Hi, in 2 weeks I will be looking to get myself an analogue / digi g shock, I've not got a massive budget and so would like to keep it under #40 or so. I'm not fussed with the fancy, multi coloured dial and hands, plain is good, so I can tell the time at a glance without stopping to examine it, functional watch not statement piece :thumbsup: if you know what I mean. At the same time, my 10 year old lad is after something similar for his cubs and scouts camping days over the summer......

Thank you in advance, like I said, planning ahead so I can buy in a fortnight before I hit the bay, but would prefer to get one here

Graeme


----------



## xellos99 (Dec 17, 2015)

Have you actually found any digi/ana gshocks at all new under £40 ?


----------



## yddraig (Jan 4, 2010)

Some on the bay but this is just to see what's out there..... If an analogue g shock is not available at or near my budget then I guess I will have to wait..... without asking I'll never know.


----------



## jizzle (Jul 11, 2010)

If you can stretch your budget to £50 you can get this one...

Great all round watches, great reviews etc...

http://www.argos.co.uk/static/Product/partNumber/2328852.htm


----------



## yddraig (Jan 4, 2010)

Cheers Jizzle, that's a good option, appreciate you spotting it, was looking, if poss, for a g1000 style face, clean with solid white hands.... maybe I'm getting old and my eyes need all the help they can get 

But, its good to know they are out there at an affordable price without taking a chance on t'Bay.

G


----------



## Davey P (Sep 9, 2010)

yddraig said:


> Cheers Jizzle, that's a good option, appreciate you spotting it, was looking, if poss, for a g1000 style face, clean with solid white hands.... maybe I'm getting old and my eyes need all the help they can get


 Be warned mate, the G1000 looks great but is EXTREMELY difficult to set up. I ended up selling mine on here because I just couldn't get to grips with the instructions, and even the simple task of putting it forward or backwards 1 hour for BST proved to be almost impossible :wacko:

The G-1000 is this one:










The G-100 in that Argos link is different, you set the digital part first (which is easy), then the hands automatically synchronise to that time.

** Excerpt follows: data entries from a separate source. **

-- ==== Sys2Proof/Certificates/Slice0/Obligations.lean ====
section
/-!
DEFINITION. The statements about the model, for the provers. Each names the rules of the manual it rests on.
-/

open Sys2Proof Sys2Proof.Machine

/-! ## The step -/

/-- The command at the front of the queue runs with the rest of the queue; on an empty queue one reference cycle passes
(log entry 2). -/
def Obligations.StepRunsTheFront : Prop :=
  ∀ (s : State) (c : Instr) (rest : List Instr),
    (s.pending = c :: rest → step s = exec c { s with pending := rest }) ∧
    (s.pending = [] → step s = lift Work.tick s)

/-- Every step, whatever command is at the front, keeps memory in its canonical form. -/
def Obligations.StepKeepsInv : Prop :=
  ∀ s t : State, Inv s → step s = .next t → Inv t

/-- Memory is in its canonical form after reset, no command waits, and every byte of it reads alike. -/
def Obligations.ResetMeetsInv : Prop :=
  Inv State.reset ∧ State.reset.pending = [] ∧ ∀ a b : Nat, State.reset.mem.read1 a = State.reset.mem.read1 b

/-- A command whose operands have the shape that the manual gives always has a next state, and one whose operands have
not never has one.

No command changes the fuses or the queue of waiting commands. -/
def Obligations.CommandOutcomes : Prop :=
  (∀ (s : State) (c : Instr),
     (c.wellFormed = true → ∃ t, exec c s = .next t) ∧ (c.wellFormed = false → exec c s = .fault .illFormed)) ∧
  (∀ (s t : State) (c : Instr), exec c s = .next t → t.fuse = s.fuse ∧ t.pending = s.pending)

/-- One reference cycle without a command: LT_NOW grows by 10 ns and its trim within 200 ppm (R102; log entries 2 and 5), the reference time by 10 ns;
a module without power or without its reference stands still. -/
def Obligations.IdleCycle : Prop :=
  ∀ s : State, s.pending = [] →
    ((s.chip.boot.powered && s.chip.boot.refOk) = false → step s = .next s) ∧
    (∀ t, step s = .next t → s.chip.boot.powered = true → s.chip.boot.refOk = true → s.chip.cores = [] →
      t.chip.refPs = s.chip.refPs + 10000 ∧ s.chip.time.nowPs + 9998 ≤ t.chip.time.nowPs ∧
      t.chip.time.nowPs ≤ s.chip.time.nowPs + 10002 ∧ t.mem = s.mem)


/-! ## Cores of a tile -/

/-- A core that goes on to the next instruction: pc and the instruction count advance, its row of 64 B is in the
instruction cache, which holds at most 512 rows (R126, R139); nothing else of the tile differs.

Vector cores: their start and halt, FENCE.I, tvflush and tmcomp, and the exp, log and reciprocal unit on a legal
instruction (R135 to R139, R409). -/
def Obligations.TileIssueAndVectorCores : Prop :=
  (∀ (x : Tile) (h : Nat),
     (x.advance h).core h =
       { x.core h with
         pc := (x.core h).pc + 4
         instret := (x.core h).instret + 1
         icache := ((x.advance h).core h).icache } ∧
     (x.core h).pc.toNat / 64 ∈ ((x.advance h).core h).icache ∧ ((x.advance h).core h).icache.length ≤ 512 ∧
     (∀ g : Nat, g ≠ h → (x.advance h).core g = x.core g) ∧ x.advance h = { x with cores := (x.advance h).cores }) ∧
  ((∀ (s : State) (k : TileId) (v : Fin 4) (rs2 : BitVec 5), (Work.of s).runs k 0 = true →
     ((tileOf s k).core (v + 1 : Nat)).running = false →
     Gives (.vectorCoreStart k v rs2) s (TileTo k (fun x =>
       (x.modCore (v + 1 : Nat) (fun c =>
         ({ TileCore.zero with running := true, pc := (x.core 0).reg rs2.toNat, flush := c.flush, exit := c.exit, cycle := c.cycle }).setReg
           10 (SMap.get 0 x.vargs (v + 1 : Nat)))).advance 0) s)) ∧
   (∀ (s : State) (k : TileId) (v : Fin 4) (rs2 : BitVec 5), (Work.of s).runs k 0 = true →
     ((tileOf s k).core (v + 1 : Nat)).running = true →
     Gives (.vectorCoreStart k v rs2) s (TileTo k (fun x => x.advance 0) s)) ∧
   (∀ (s : State) (k : TileId) (v : Fin 4), (Work.of s).runs k (v + 1 : Nat) = true →
     Gives (.vectorEcall k v) s (TileTo k (fun x => (x.advance (v + 1 : Nat)).modCore (v + 1 : Nat) (fun c =>
       { c with running := false, exit := c.reg 10 })) s)) ∧
   (∀ (s : State) (k : TileId) (v : Fin 4), (Work.of s).runs k (v + 1 : Nat) = true →
     Gives (.vectorFenceI k v) s (TileTo k (fun x => (x.advance (v + 1 : Nat)).modCore (v + 1 : Nat) (fun c =>
       { c with icache := [] })) s)) ∧
   (∀ (s : State) (k : TileId) (v : Fin 4) (value : W64), (Work.of s).runs k (v + 1 : Nat) = true →
     Gives (.tvflushWrite k v value) s (TileTo k (fun x => (x.modCore (v + 1 : Nat) (fun c =>
       { c with flush := value.getLsbD 0 })).advance (v + 1 : Nat)) s)) ∧
   (∀ (s : State) (k : TileId) (value : W64), (Work.of s).runs k 0 = true →
     Gives (.tmcompWrite k value) s (TileTo k (fun x => (x.modCore 0 (fun c =>
       { c with tmcomp := value &&& 1 })).advance 0) s)) ∧
   (∀ (s : State) (k : TileId) (v : Fin 4) (vd vs2 : BitVec 5) (vm : Bool), (Work.of s).runs k (v + 1 : Nat) = true →
     ((tileOf s k).core (v + 1 : Nat)).vhLegal vd.toNat vs2.toNat vm = true →
     let run (op : VhOp) := TileTo k (fun x =>
       (x.modCore (v + 1 : Nat) (fun c => c.vhRun op vd.toNat vs2.toNat vm)).advance (v + 1 : Nat)) s
     Gives (.vhexp2V k v vd vs2 vm) s (run .exp2) ∧ Gives (.vhlog2V k v vd vs2 vm) s (run .log2) ∧
     Gives (.vhrecV k v vd vs2 vm) s (run .recip) ∧ Gives (.vhrsqrtV k v vd vs2 vm) s (run .rsqrt)))

/-- SIGNAL, WAIT, the end of a wait, and the control core's store to VALUE (R146 to R149): the count, an overflow that
saturates, the register that receives the old count, a WAIT that stalls; nothing else changes.

TL_CTRL, TL_SEM_SIGNAL and TL_FAULT written by a host core of the tile's owner (R158, R160, R164, R166): for a tile that
no queue's next launch names and, at RESET, that no canal ends at. -/
def Obligations.TileSemaphoresAndControl : Prop :=
  ((∀ (s : State) (k : TileId) (h : TileHart) (sem : Fin 64) (rd rs2 : BitVec 5), (Work.of s).runs k h = true →
     Gives (.signal k h sem rd rs2) s (TileTo k (fun x =>
       ((semPlus x sem (((x.core h).reg rs2.toNat).toNat % 2 ^ 32)).modCore h (fun c =>
         c.setReg rd.toNat (sext 32 (x.sem sem)))).advance h) s)) ∧
   (∀ (s : State) (k : TileId) (h : TileHart) (sem : Fin 64) (rd rs2 : BitVec 5), (Work.of s).runs k h = true →
     (Work.of s).portTakes k sem = false →
     let x := tileOf s k
     let n := ((x.core h).reg rs2.toNat).toNat % 2 ^ 32
     (n = 0 ∨ n ≤ x.sem sem ∧ (∀ v ∈ x.waiters, v.sem ≠ sem) →
       Gives (.wait k h sem rd rs2) s (TileTo k (fun x =>
         ((x.setSem sem (x.sem sem - n)).modCore h (fun c => c.setReg rd.toNat (sext 32 (x.sem sem)))).advance h) s)) ∧
     (n ≠ 0 → (x.sem sem < n ∨ ∃ v ∈ x.waiters, v.sem = sem) →
       Gives (.wait k h sem rd rs2) s (TileTo k (fun x =>
         { x.modCore h (fun c => { c with stalled := true }) with
           waiters := x.waiters ++ [{ sem := sem, hart := h, amount := n, rd := rd.toNat }] }) s))) ∧
   (∀ (s : State) (k : TileId) (h : TileHart) (v : Waiter),
     (tileOf s k).waiters.find? (fun u => u.hart = h.val) = some v →
     (tileOf s k).waiters.find? (fun u => u.sem = v.sem) = some v → v.amount ≤ (tileOf s k).sem v.sem →
     Gives (.waitReturn k h) s (TileTo k (fun x =>
       { ((x.setSem v.sem (x.sem v.sem - v.amount)).modCore h (fun c =>
           { c.setReg v.rd (sext 32 (x.sem v.sem)) with stalled := false })).advance h with
         waiters := x.waiters.filter (fun u => u.hart ≠ h.val) }) s)) ∧
   (∀ (s : State) (k : TileId) (sem : Fin 64) (rs2 : BitVec 5), (Work.of s).runs k 0 = true →
     Gives (.semValueStore k sem rs2) s (TileTo k (fun x =>
       (x.setSem sem (((x.core 0).reg rs2.toNat).toNat % 2 ^ 32)).advance 0) s))) ∧
  ((∀ (s : State) (c : CoreId) (k : TileId), RegOpen s c (tlOff k + 0x10) ((Work.of s).ownsTile c k) → NoLaunchWaits s k →
     ((tileOf s k).st = .idle → Gives (.tlDisable c k) s (ThenCore c (TileTo k (fun x => { x with st := .disabled })) s)) ∧
     ((tileOf s k).st = .loading ∨ (tileOf s k).st = .running →
       Gives (.tlDisable c k) s (ThenCore c (TileTo k (fun x => { x with st := .draining })) s))) ∧
   (∀ (s : State) (c : CoreId) (k : TileId), RegOpen s c (tlOff k + 0x10) ((Work.of s).ownsTile c k) →
     (tileOf s k).st = .disabled → Gives (.tlEnable c k) s (ThenCore c (TileTo k (fun x => { x with st := .idle })) s)) ∧
   (∀ (s : State) (c : CoreId) (k : TileId), RegOpen s c (tlOff k + 0x10) ((Work.of s).ownsTile c k) →
     (tileOf s k).st = .disabled ∨ (tileOf s k).st = .quarantined ∨ (tileOf s k).st = .spare →
     (∀ r ∈ (Work.of s).canals, r.c.prod ≠ k.val ∧ r.c.cons ≠ k.val) →
     Gives (.tlReset c k) s (ThenCore c (TileTo k (fun x =>
       { Tile.resetWith x.phys with st := x.st, exDue := x.exDue })) s)) ∧
   (∀ (s : State) (c : CoreId) (k : TileId) (sem : Fin 64) (n : W32),
     RegOpen s c (tlOff k + 0x1008 + sem * 0x20) ((Work.of s).ownsTile c k) →
     Gives (.tlSemSignal c k sem n) s (ThenCore c (TileTo k (fun x => semPlus x sem n.toNat)) s)) ∧
   (∀ (s : State) (c : CoreId) (k : TileId), RegOpen s c (tlOff k + 0x18) ((Work.of s).ownsTile c k) →
     Gives (.tlFaultClear c k) s (ThenCore c (TileTo k (fun x => { x with fault := TileFault.zero })) s)))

I've got the bright yellow version, which is a bit lairy but looks great on the wrist - Very eyecatching! :thumbsup: Here it is next to a black one which has since departed:










One final point, that one in Argos has got a red hour hand, and in my experience red on top of black can be difficult to read in certain lighting conditions.

I hope that helps anyway :thumbsup:


----------



## yddraig (Jan 4, 2010)

Davey, that's great, the yellow hands on the black watch would be ideal  I'm hoping to help more as a parent helper with the cubs and scouts on camp weekends and my mudman is great but I could do with an 'at a glance' face, and I still like the analogue display for that. I agree with the red hand thing, I wasn't sure if it was the red hand or just the two different colours that made it difficult to see (or my age). But I like the idea of wearing it daily too, in the office.....


----------



## yddraig (Jan 4, 2010)

gulfman, not mudman


----------



## relaxer7 (Feb 18, 2016)

The yellow one looks good


----------



## xellos99 (Dec 17, 2015)

deals can be had on ebay for those yellow/black type models Davey has in his hand there.

they are the ones to go for, the buttons are easy to press. not the case for all gshocks, the mudman is a swine


----------



## Davey P (Sep 9, 2010)

relaxer7 said:


> The yellow one looks good


 Cheers mate :thumbsup: I really like it, but I'd say it's definitely a Marmite watch, and won't be for everyone. I first saw it on the wrist of someone in the queue at Alton Towers, and knew I had to have one. If anything, the black one is a more sensible option because it's a bit more subtle, and the finish is less shiny - like a stealthy satin effect. It looks like the sort of watch that wouldn't show up on radar :laugh: Can't even remember why I sold the black one, but the yellow one was a Christmas pressie from my GF, and therefore is a permanent keeper. It looks bright in the photo, and if anything in real life it's even brighter :scared:

One other thing to add, the G-100 hasn't got a backlight to illuminate the digital part, as you might have expected. Instead, there's a weird white LED at the 6 position, that lights up the whole face like a torch. It's quite effective for reading the time, but you won't be able to read the digital bits very easily. Probably not a deal breaker to anyone wanting one of these, but worth a mention anyway.

Oh, and don't be fooled into thinking that small hand on the subdial at the 12 position is a seconds hand. Nope, it's some sort of calculating indicator to work out speed or distance or something. The fact is, to be honest I've no idea what it does. I read the instructions a few times, but I'm still baffled :laugh:


----------